Ranked recommendations for movie_id 20
Movie ID: 20, Similarity Score: 1.0000, Name: Get Shorty (1995)
Movie ID: 1027, Similarity Score: 0.9712, Name: Dracula (Bram Stoker's Dracula) (1992)
Movie ID: 162, Similarity Score: 0.9704, Name: Scarlet Letter, The (1995)
Movie ID: 15, Similarity Score: 0.9697, Name: Casino (1995)
Movie ID: 728, Similarity Score: 0.9685, Name: Giant (1956)
Movie ID: 987, Similarity Score: 0.9646, Name: This Is Spinal Tap (1984)

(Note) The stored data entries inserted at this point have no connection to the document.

@[simp] theorem State.reportUnclaimed_link (s : State) (as : List Nat) : (s.reportUnclaimed as).link = s.link := by
  simp only [State.reportUnclaimed]; (repeat' split) <;> simp
@[simp] theorem State.reportUnclaimed_windows (s : State) (as : List Nat) : (s.reportUnclaimed as).windows = s.windows := by
  simp only [State.reportUnclaimed]; (repeat' split) <;> simp
@[simp] theorem State.reportUnclaimed_store (s : State) (as : List Nat) : (s.reportUnclaimed as).store = s.store := by
  simp only [State.reportUnclaimed]; (repeat' split) <;> simp
@[simp] theorem State.reportUnclaimed_straps (s : State) (as : List Nat) : (s.reportUnclaimed as).straps = s.straps := by
  simp only [State.reportUnclaimed]; (repeat' split) <;> simp
@[simp] theorem State.reportUnclaimed_resetHeld (s : State) (as : List Nat) : (s.reportUnclaimed as).resetHeld = s.resetHeld := by
  simp only [State.reportUnclaimed]; (repeat' split) <;> simp
@[simp] theorem State.reportUnclaimed_dram (s : State) (as : List Nat) : (s.reportUnclaimed as).dram = s.dram := by
  simp only [State.reportUnclaimed]; (repeat' split) <;> simp
@[simp] theorem State.reportUnclaimed_pool (s : State) (as : List Nat) : (s.reportUnclaimed as).pool = s.pool := by
  simp only [State.reportUnclaimed]; (repeat' split) <;> simp
@[simp] theorem State.reportUnclaimed_ingest (s : State) (as : List Nat) : (s.reportUnclaimed as).ingest = s.ingest := by
  simp only [State.reportUnclaimed]; (repeat' split) <;> simp
@[simp] theorem State.reportUnclaimed_queue (s : State) (as : List Nat) : (s.reportUnclaimed as).queue = s.queue := by
  simp only [State.reportUnclaimed]; (repeat' split) <;> simp
@[simp] theorem State.reportUnclaimed_gen (s : State) (as : List Nat) : (s.reportUnclaimed as).gen = s.gen := by
  simp only [State.reportUnclaimed]; (repeat' split) <;> simp
@[simp] theorem State.reportUnclaimed_air (s : State) (as : List Nat) : (s.reportUnclaimed as).air = s.air := by
  simp only [State.reportUnclaimed]; (repeat' split) <;> simp
@[simp] theorem State.reportUnclaimed_trim (s : State) (as : List Nat) : (s.reportUnclaimed as).trim = s.trim := by
  simp only [State.reportUnclaimed]; (repeat' split) <;> simp
@[simp] theorem State.reportUnclaimed_holds (s : State) (as : List Nat) : (s.reportUnclaimed as).holds = s.holds := by
  simp only [State.reportUnclaimed]; (repeat' split) <;> simp
@[simp] theorem State.reportUnclaimed_console (s : State) (as : List Nat) : (s.reportUnclaimed as).console = s.console := by
  simp only [State.reportUnclaimed]; (repeat' split) <;> simp
@[simp] theorem State.reportUnclaimed_monitor (s : State) (as : List Nat) : (s.reportUnclaimed as).monitor = s.monitor := by
  simp only [State.reportUnclaimed]; (repeat' split) <;> simp
@[simp] theorem State.reportUnclaimed_pending (s : State) (as : List Nat) : (s.reportUnclaimed as).pending = s.pending := by
  simp only [State.reportUnclaimed]; (repeat' split) <;> simp

@[simp] theorem State.acceptRead_windows (s : State) (as : List Nat) (t : BitVec 6) : (s.acceptRead as t).windows = s.windows := by simp [State.acceptRead]
@[simp] theorem State.acceptRead_store (s : State) (as : List Nat) (t : BitVec 6) : (s.acceptRead as t).store = s.store := by simp [State.acceptRead]
@[simp] theorem State.acceptRead_straps (s : State) (as : List Nat) (t : BitVec 6) : (s.acceptRead as t).straps = s.straps := by simp [State.acceptRead]
@[simp] theorem State.acceptRead_resetHeld (s : State) (as : List Nat) (t : BitVec 6) : (s.acceptRead as t).resetHeld = s.resetHeld := by simp [State.acceptRead]
@[simp] theorem State.acceptRead_dram (s : State) (as : List Nat) (t : BitVec 6) : (s.acceptRead as t).dram = s.dram := by simp [State.acceptRead]
@[simp] theorem State.acceptRead_ingest (s : State) (as : List Nat) (t : BitVec 6) : (s.acceptRead as t).ingest = s.ingest := by simp [State.acceptRead]
@[simp] theorem State.acceptRead_queue (s : State) (as : List Nat) (t : BitVec 6) : (s.acceptRead as t).queue = s.queue := by simp [State.acceptRead]
@[simp] theorem State.acceptRead_gen (s : State) (as : List Nat) (t : BitVec 6) : (s.acceptRead as t).gen = s.gen := by simp [State.acceptRead]
@[simp] theorem State.acceptRead_air (s : State) (as : List Nat) (t : BitVec 6) : (s.acceptRead as t).air = s.air := by simp [State.acceptRead]
@[simp] theorem State.acceptRead_trim (s : State) (as : List Nat) (t : BitVec 6) : (s.acceptRead as t).trim = s.trim := by simp [State.acceptRead]
@[simp] theorem State.acceptRead_holds (s : State) (as : List Nat) (t : BitVec 6) : (s.acceptRead as t).holds = s.holds := by simp [State.acceptRead]
@[simp] theorem State.acceptRead_console (s : State) (as : List Nat) (t : BitVec 6) : (s.acceptRead as t).console = s.console := by simp [State.acceptRead]
@[simp] theorem State.acceptRead_monitor (s : State) (as : List Nat) (t : BitVec 6) : (s.acceptRead as t).monitor = s.monitor := by simp [State.acceptRead]
@[simp] theorem State.acceptRead_pending (s : State) (as : List Nat) (t : BitVec 6) : (s.acceptRead as t).pending = s.pending := by simp [State.acceptRead]

@[simp] theorem State.takeRead_windows (s : State) (a : Addr) (n : Nat) (t : BitVec 6) : (s.takeRead a n t).windows = s.windows := by
  simp only [State.takeRead]; (repeat' split) <;> simp
@[simp] theorem State.takeRead_store (s : State) (a : Addr) (n : Nat) (t : BitVec 6) : (s.takeRead a n t).store = s.store := by
  simp only [State.takeRead]; (repeat' split) <;> simp
@[simp] theorem State.takeRead_straps (s : State) (a : Addr) (n : Nat) (t : BitVec 6) : (s.takeRead a n t).straps = s.straps := by
  simp only [State.takeRead]; (repeat' split) <;> simp
@[simp] theorem State.takeRead_resetHeld (s : State) (a : Addr) (n : Nat) (t : BitVec 6) : (s.takeRead a n t).resetHeld = s.resetHeld := by
  simp only [State.takeRead]; (repeat' split) <;> simp
@[simp] theorem State.takeRead_dram (s : State) (a : Addr) (n : Nat) (t : BitVec 6) : (s.takeRead a n t).dram = s.dram := by
  simp only [State.takeRead]; (repeat' split) <;> simp
@[simp] theorem State.takeRead_ingest (s : State) (a : Addr) (n : Nat) (t : BitVec 6) : (s.takeRead a n t).ingest = s.ingest := by
  simp only [State.takeRead]; (repeat' split) <;> simp
@[simp] theorem State.takeRead_queue (s : State) (a : Addr) (n : Nat) (t : BitVec 6) : (s.takeRead a n t).queue = s.queue := by
  simp only [State.takeRead]; (repeat' split) <;> simp
@[simp] theorem State.takeRead_gen (s : State) (a : Addr) (n : Nat) (t : BitVec 6) : (s.takeRead a n t).gen = s.gen := by
  simp only [State.takeRead]; (repeat' split) <;> simp
@[simp] theorem State.takeRead_air (s : State) (a : Addr) (n : Nat) (t : BitVec 6) : (s.takeRead a n t).air = s.air := by
  simp only [State.takeRead]; (repeat' split) <;> simp
@[simp] theorem State.takeRead_trim (s : State) (a : Addr) (n : Nat) (t : BitVec 6) : (s.takeRead a n t).trim = s.trim := by
  simp only [State.takeRead]; (repeat' split) <;> simp
@[simp] theorem State.takeRead_holds (s : State) (a : Addr) (n : Nat) (t : BitVec 6) : (s.takeRead a n t).holds = s.holds := by
  simp only [State.takeRead]; (repeat' split) <;> simp
@[simp] theorem State.takeRead_console (s : State) (a : Addr) (n : Nat) (t : BitVec 6) : (s.takeRead a n t).console = s.console := by
  simp only [State.takeRead]; (repeat' split) <;> simp
@[simp] theorem State.takeRead_monitor (s : State) (a : Addr) (n : Nat) (t : BitVec 6) : (s.takeRead a n t).monitor = s.monitor := by
  simp only [State.takeRead]; (repeat' split) <;> simp
@[simp] theorem State.takeRead_pending (s : State) (a : Addr) (n : Nat) (t : BitVec 6) : (s.takeRead a n t).pending = s.pending := by
  simp only [State.takeRead]; (repeat' split) <;> simp

@[simp] theorem State.setWaiting_windows (s : State) (rs : List Request) : (s.setWaiting rs).windows = s.windows := by simp [State.setWaiting]
@[simp] theorem State.setWaiting_store (s : State) (rs : List Request) : (s.setWaiting rs).store = s.store := by simp [State.setWaiting]
@[simp] theorem State.setWaiting_straps (s : State) (rs : List Request) : (s.setWaiting rs).straps = s.straps := by simp [State.setWaiting]
@[simp] theorem State.setWaiting_resetHeld (s : State) (rs : List Request) : (s.setWaiting rs).resetHeld = s.resetHeld := by simp [State.setWaiting]
@[simp] theorem State.setWaiting_dram (s : State) (rs : List Request) : (s.setWaiting rs).dram = s.dram := by simp [State.setWaiting]
@[simp] theorem State.setWaiting_pool (s : State) (rs : List Request) : (s.setWaiting rs).pool = s.pool := by simp [State.setWaiting]
@[simp] theorem State.setWaiting_ingest (s : State) (rs : List Request) : (s.setWaiting rs).ingest = s.ingest := by simp [State.setWaiting]
@[simp] theorem State.setWaiting_queue (s : State) (rs : List Request) : (s.setWaiting rs).queue = s.queue := by simp [State.setWaiting]
@[simp] theorem State.setWaiting_gen (s : State) (rs : List Request) : (s.setWaiting rs).gen = s.gen := by simp [State.setWaiting]
@[simp] theorem State.setWaiting_air (s : State) (rs : List Request) : (s.setWaiting rs).air = s.air := by simp [State.setWaiting]
@[simp] theorem State.setWaiting_trim (s : State) (rs : List Request) : (s.setWaiting rs).trim = s.trim := by simp [State.setWaiting]
@[simp] theorem State.setWaiting_holds (s : State) (rs : List Request) : (s.setWaiting rs).holds = s.holds := by simp [State.setWaiting]
@[simp] theorem State.setWaiting_console (s : State) (rs : List Request) : (s.setWaiting rs).console = s.console := by simp [State.setWaiting]
@[simp] theorem State.setWaiting_monitor (s : State) (rs : List Request) : (s.setWaiting rs).monitor = s.monitor := by simp [State.setWaiting]
@[simp] theorem State.setWaiting_readout (s : State) (rs : List Request) : (s.setWaiting rs).readout = s.readout := by simp [State.setWaiting]
@[simp] theorem State.setWaiting_pending (s : State) (rs : List Request) : (s.setWaiting rs).pending = s.pending := by simp [State.setWaiting]

@[simp] theorem State.drainStep_link (s : State) : (s.drainStep).link = s.link := by
  simp only [State.drainStep]; (repeat' split) <;> simp
@[simp] theorem State.drainStep_windows (s : State) : (s.drainStep).windows = s.windows := by
  simp only [State.drainStep]; (repeat' split) <;> simp
@[simp] theorem State.drainStep_store (s : State) : (s.drainStep).store = s.store := by
  simp only [State.drainStep]; (repeat' split) <;> simp
@[simp] theorem State.drainStep_straps (s : State) : (s.drainStep).straps = s.straps := by
  simp only [State.drainStep]; (repeat' split) <;> simp
@[simp] theorem State.drainStep_resetHeld (s : State) : (s.drainStep).resetHeld = s.resetHeld := by
  simp only [State.drainStep]; (repeat' split) <;> simp
@[simp] theorem State.drainStep_dram (s : State) : (s.drainStep).dram = s.dram := by
  simp only [State.drainStep]; (repeat' split) <;> simp
@[simp] theorem State.drainStep_ingest (s : State) : (s.drainStep).ingest = s.ingest := by
  simp only [State.drainStep]; (repeat' split) <;> simp
@[simp] theorem State.drainStep_queue (s : State) : (s.drainStep).queue = s.queue := by
  simp only [State.drainStep]; (repeat' split) <;> simp
@[simp] theorem State.drainStep_gen (s : State) : (s.drainStep).gen = s.gen := by
  simp only [State.drainStep]; (repeat' split) <;> simp
@[simp] theorem State.drainStep_air (s : State) : (s.drainStep).air = s.air := by
  simp only [State.drainStep]; (repeat' split) <;> simp
@[simp] theorem State.drainStep_trim (s : State) : (s.drainStep).trim = s.trim := by
  simp only [State.drainStep]; (repeat' split) <;> simp
@[simp] theorem State.drainStep_holds (s : State) : (s.drainStep).holds = s.holds := by
  simp only [State.drainStep]; (repeat' split) <;> simp
@[simp] theorem State.drainStep_console (s : State) : (s.drainStep).console = s.console := by
  simp only [State.drainStep]; (repeat' split) <;> simp
@[simp] theorem State.drainStep_readout (s : State) : (s.drainStep).readout = s.readout := by
  simp only [State.drainStep]; (repeat' split) <;> simp
@[simp] theorem State.drainStep_pending (s : State) : (s.drainStep).pending = s.pending := by
  simp only [State.drainStep]; (repeat' split) <;> simp
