-- ==== Sys2Proof/Proofs/Events.lean ====
section
/-! What a command can do, said once: every command is a sequence of small events, each with the condition
under which it happens. An invariant that each event keeps is kept by every step. -/

namespace Sys2Proof.Machine

open Sys2Proof

/-! ### The events -/

/-- What the places of a block say of a binding: its block, and whether its frame is partial. -/
def Binding.key (b : Binding) : Nat × Bool := (b.block, b.isPartial)

/-- The removal of a run of entries without its records in the edit log (R112, R116, R117): the blocks are
freed, and the hold table and the dump total account for the run. -/
def State.cut (s : State) (removed kept : List Entry) (q : Queue) : State :=
  ((s.setQueue q).setPool (s.pool.freeBlocks (removed.map (·.block)))).setHolds
    { s.holds with
      table := (s.holds.table.filter (fun h => !h.emptiedBy removed)).map (fun h => h.account removed kept)
      dumpTotal := addSat32 s.holds.dumpTotal removed.length }

/-- The order guard's removals without their records in the edit log (R65). -/
def State.cutForGuard (s : State) (q : Seq) : State :=
  if guardRemoved q s.queue.entries = [] then s
  else s.cut (guardRemoved q s.queue.entries) (guardKept q s.queue.entries)
    { entries := markFirst (guardKept q s.queue.entries)
      splicePending := s.queue.splicePending || (guardKept q s.queue.entries).isEmpty }

/-- A frame leaves its slot: its block is QUEUED and its number is the last accepted (R48). -/
def State.leaveForQueue (s : State) (k : Fin 4) (block : Nat) (written : List Nat) (data : Line) : State :=
  (s.setPool (s.pool.commitBlock block (missingTiles s.pool.tiles written))).setIngest
    { slots := s.ingest.slots.set k .empty, lastSeq := some (recordSeq data) }

/-- The entry a frame of a slot becomes (R48). -/
def State.entryOf (s : State) (block : Nat) (written : List Nat) (data : Line) (gap : Byte) : Entry :=
  commitEntry s.air.serve block data (missingTiles s.pool.tiles written) gap

/-- A commit without its depth report and the edit-log records of the order guard (R48, R64). -/
def State.commitBare (s : State) (k : Fin 4) (block : Nat) (written : List Nat) (data : Line)
    (gap : Byte) : State :=
  ((s.leaveForQueue k block written data).cutForGuard (recordSeq data)).joinTail
    (s.entryOf block written data gap)

/-- The removal of a hold's entries and record, without its records in the edit log (R69, R124). -/
def State.cutHold (s : State) (h : Byte) (splice : Bool) : State :=
  ((s.setQueue { entries := beforeRun h s.queue.entries ++ markFirst (afterRun h s.queue.entries)
                 splicePending := splice }).setPool
    (s.pool.freeBlocks ((s.holdRun h).map (·.block)))).dropHold h

/-- The events of ticks, presses and holds. Those that move blocks or entries happen in RUNNING only. -/
inductive RunEvent : State → State → Prop
  | report (s : State) (k : FaultKind) (q : Option Seq) (a : Option Addr) : RunEvent s (s.report k q a)
  | log (s : State) (e : LogEntry) : RunEvent s (s.logEdit e)
  | gen (s : State) (g : TickGen) : RunEvent s (s.setGen g)
  | console (s : State) (c : Console) (blink : c.blinkCount ≤ max 15 s.console.blinkCount) :
      RunEvent s (s.setConsole c)
  | latch (s : State) : RunEvent s (s.setMonitor { s.monitor with inForce := s.monitor.staged })
  | trim (s : State) (x : Trim) (credit : x.credit ≤ max 2000 s.trim.credit) : RunEvent s (s.setTrim x)
  | air (s : State) (a : Air) (run : s.monitor.run = .running)
      (slotA : a.slotA.map Binding.key = s.air.slotA.map Binding.key)
      (slotB : a.slotB.map Binding.key = s.air.slotB.map Binding.key)
      (on : a.condition ≠ .off ∨ a.condition = s.air.condition)
      (freeze : a.freezeCount ≤ max s.air.freezeCount s.monitor.inForce.freezeLimit) :
      RunEvent s (s.setAir a)
  | leave (s : State) (slot : EgressSlot) (b : Binding) (run : s.monitor.run = .running)
      (bound : s.air.binding slot = some b) :
      RunEvent s ((s.setAir (s.air.setBinding slot none)).setPool (s.pool.leaveBlock b.block))
  | bind (s : State) (slot : EgressSlot) (e : Entry) (q : Queue) (b : Binding) (a : Air)
      (run : s.monitor.run = .running) (head : s.queue.entries = e :: q.entries) (free : e.hold = none)
      (unbound : s.air.binding slot = none) (key : b.key = (e.block, e.isPartial))
      (slotA : a.slotA = s.air.slotA) (slotB : a.slotB = s.air.slotB)
      (on : a.condition ≠ .off) (freeze : a.freezeCount = 0) :
      RunEvent s (((s.setQueue q).setAir (a.setBinding slot (some b))).setPool
        (s.pool.airBlock e.block))
  | dropHead (s : State) (e : Entry) (rest : List Entry) (run : s.monitor.run = .running)
      (head : s.queue.entries = e :: rest) (free : e.hold = none) :
      RunEvent s ((s.setQueue { s.queue with entries := rest }).freeBlock e.block)
  | discard (s : State) (slots : Vector IngestSlot 4)
      (each : ∀ k : Fin 4, slots[k] = s.slot k ∨ slots[k] = (s.slot k).discarded) :
      RunEvent s (s.setIngest { s.ingest with slots := slots })
  | freeSlot (s : State) (k : Fin 4) (b : Nat) (run : s.monitor.run = .running)
      (held : (s.slot k).block = some b) : RunEvent s ((s.setSlot k .empty).freeBlock b)
  | cut (s : State) (removed kept : List Entry) (q : Queue) (run : s.monitor.run = .running)
      (parts : s.queue.entries = removed ++ kept ∨ s.queue.entries = kept ++ removed)
      (stays : q.entries = kept ∨ q.entries = markFirst kept) : RunEvent s (s.cut removed kept q)
  | cutHold (s : State) (h : Byte) (splice : Bool) (run : s.monitor.run = .running) :
      RunEvent s (s.cutHold h splice)
  | releaseHold (s : State) (h : Byte) (run : s.monitor.run = .running) :
      RunEvent s ((s.setQueue { s.queue with entries := s.queue.entries.map (Entry.untag h) }).dropHold h)
  | openHold (s : State) (noneOpen : s.openHold = none) (room : s.holds.table.length < 4) :
      RunEvent s s.openNewHold
  | closeEmpty (s : State) (r : HoldRecord) (isOpen : s.openHold = some r) (empty : r.unaired = 0) :
      RunEvent s (s.dropHold r.id)
  | close (s : State) (r : HoldRecord) (isOpen : s.openHold = some r) (counted : r.unaired ≠ 0) :
      RunEvent s (s.setHolds { s.holds with
        table := s.holds.table.map (fun h =>
          if h.id = r.id then h.closed ((s.holdRun r.id).getLast?.map (·.seq)) else h) })
  | dumpTotal (s : State) (n : Nat) : RunEvent s (s.setHolds { s.holds with dumpTotal := n })

/-- The events of the link, the ingest tracker, the control monitor and the resets, and those of a run. -/
inductive Event : State → State → Prop
  | run {s t : State} (e : RunEvent s t) : Event s t
  | reset (s : State) (straps : Straps) : Event s (s.resetBlocks straps)
  | assertReset (s : State) : Event s s.assertReset
  | store (s : State) (c : Store) : Event s (s.setStore c)
  | ready (s : State) : Event s (s.setLink { s.link with ready := true })
  | wait (s : State) (rs : List Request) : Event s (s.setWaiting rs)
  | refuseRead (s : State) (tag : BitVec 6) (room : s.link.inFlight.length < 64) :
      Event s (s.pushInFlight (.refused tag))
  | acceptRead (s : State) (addrs : List Nat) (tag : BitVec 6) (results : List LineResult)
      (room : s.link.inFlight.length < 64) (new : s.tagInUse tag = false) :
      Event s ((s.pushInFlight (.accepted tag results (s.readBlocks addrs))).setPool
        (s.pool.takeReads (s.readBlocks addrs)))
  | complete (s : State) (e : InFlight) (rest : List InFlight) (sent : List Completion)
      (oldest : s.link.inFlight = e :: rest) :
      Event s ((s.setLink { s.link with inFlight := rest, sent := sent }).setPool
        (s.pool.completeReads e.blocks))
  | drained (s : State) (run : s.monitor.run = .stopping) (none : s.pool.retire = []) :
      Event s ((s.setPool s.pool.rebuild).setMonitor { s.monitor with run := .stopped })
  | line (s : State) (a : Nat) (l : Line) : Event s (s.setDram (writeLine s.dram a l))
  | bindSlot (s : State) (k : Fin 4) (i : Nat) (p : Pool) (written : List Nat)
      (run : s.monitor.run = .running) (empty : s.slot k = .empty) (given : s.pool.allocate = some (i, p)) :
      Event s ((s.setPool p).setSlot k (.filling i written s.air.serve))
  | overrun (s : State) (k : Fin 4) (empty : s.slot k = .empty) : Event s (s.setSlot k .overrun)
  | endOverrun (s : State) (k : Fin 4) (overrun : s.slot k = .overrun) : Event s (s.setSlot k .empty)
  | addLine (s : State) (k : Fin 4) (b : Nat) (w w' : List Nat) (first : Seq)
      (filling : s.slot k = .filling b w first) : Event s (s.setSlot k (.filling b w' first))
  | commit (s : State) (k : Fin 4) (b : Nat) (w w' : List Nat) (first : Seq) (data : Line) (gap : Byte)
      (run : s.monitor.run = .running) (filling : s.slot k = .filling b w first) :
      Event s (s.commitBare k b w' data gap)
  | configure (s : State) (a : ConfigureArgs) (rate : RateCode) (run : s.monitor.run = .stopped)
      (checked : s.configureRate a = some rate) : Event s (s.cmdConfigure a).1
  | start (s : State) (target : Nat) (cond : AirCond) (run : s.monitor.run = .stopped)
      (most : target ≤ s.pool.maxTarget) (on : cond ≠ .off) : Event s (s.startRun target cond)
  | tearDown (s : State) (run : s.monitor.run = .running) : Event s s.tearDown
  | setTarget (s : State) (target : Nat) (most : target ≤ s.pool.maxTarget) :
      Event s (s.setMonitor { s.monitor with staged := { s.monitor.staged with target := target } })
  | setControl (s : State) (a : ControlArgs) :
      Event s (s.setMonitor { s.monitor with staged := s.monitor.staged.change a })
  | clearFaults (s : State) (flags : BitVec 10) (first : Option FaultRecord) :
      Event s (s.setReadout { s.readout with flags := flags, first := first })
  | engineReset (s : State) (run : s.monitor.run ≠ .running) : Event s s.engineReset
  | resetPart (s : State) (resample : Option Bool) :
      Event s (s.setMonitor { s.monitor with resetPart := resample })
  | result (s : State) (num code : Byte) (r : CmdResult) : Event s (s.enterResult num code r)

/-- Any number of events of a run, one after the other. -/
abbrev RunEvents : State → State → Prop := Relation.ReflTransGen RunEvent

/-- Any number of events, one after the other. -/
abbrev Events : State → State → Prop := Relation.ReflTransGen Event

theorem RunEvent.events {s t : State} (e : RunEvent s t) : RunEvents s t := .single e

theorem Event.events {s t : State} (e : Event s t) : Events s t := .single e

theorem RunEvents.events {s t : State} (es : RunEvents s t) : Events s t :=
  es.lift id fun _ _ => Event.run

/-- A property that every event keeps is kept by any number of events. -/
theorem Events.keep {P : State → Prop} (each : ∀ s t, Event s t → P s → P t) {s t : State}
    (es : Events s t) (start : P s) : P t := by
  induction es with
  | refl => exact start
  | tail _ e ih => exact each _ _ e ih

theorem RunEvents.keep {P : State → Prop} (each : ∀ s t, RunEvent s t → P s → P t) {s t : State}
    (es : RunEvents s t) (start : P s) : P t := by
  induction es with
  | refl => exact start
  | tail _ e ih => exact each _ _ e ih

end Sys2Proof.Machine
end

Movie ID: 401, Similarity Score: 0.9645, Name: Getting Even with Dad (1994)
Movie ID: 2462, Similarity Score: 0.9625, Name: Boondock Saints, The (2000)
Movie ID: 2199, Similarity Score: 0.9605, Name: Drunken Master (Jui kuen) (1978)
Movie ID: 70, Similarity Score: 0.9599, Name: Crossing Guard, The (1995)


If you have extra time, feel free now to improve your recommendation engine!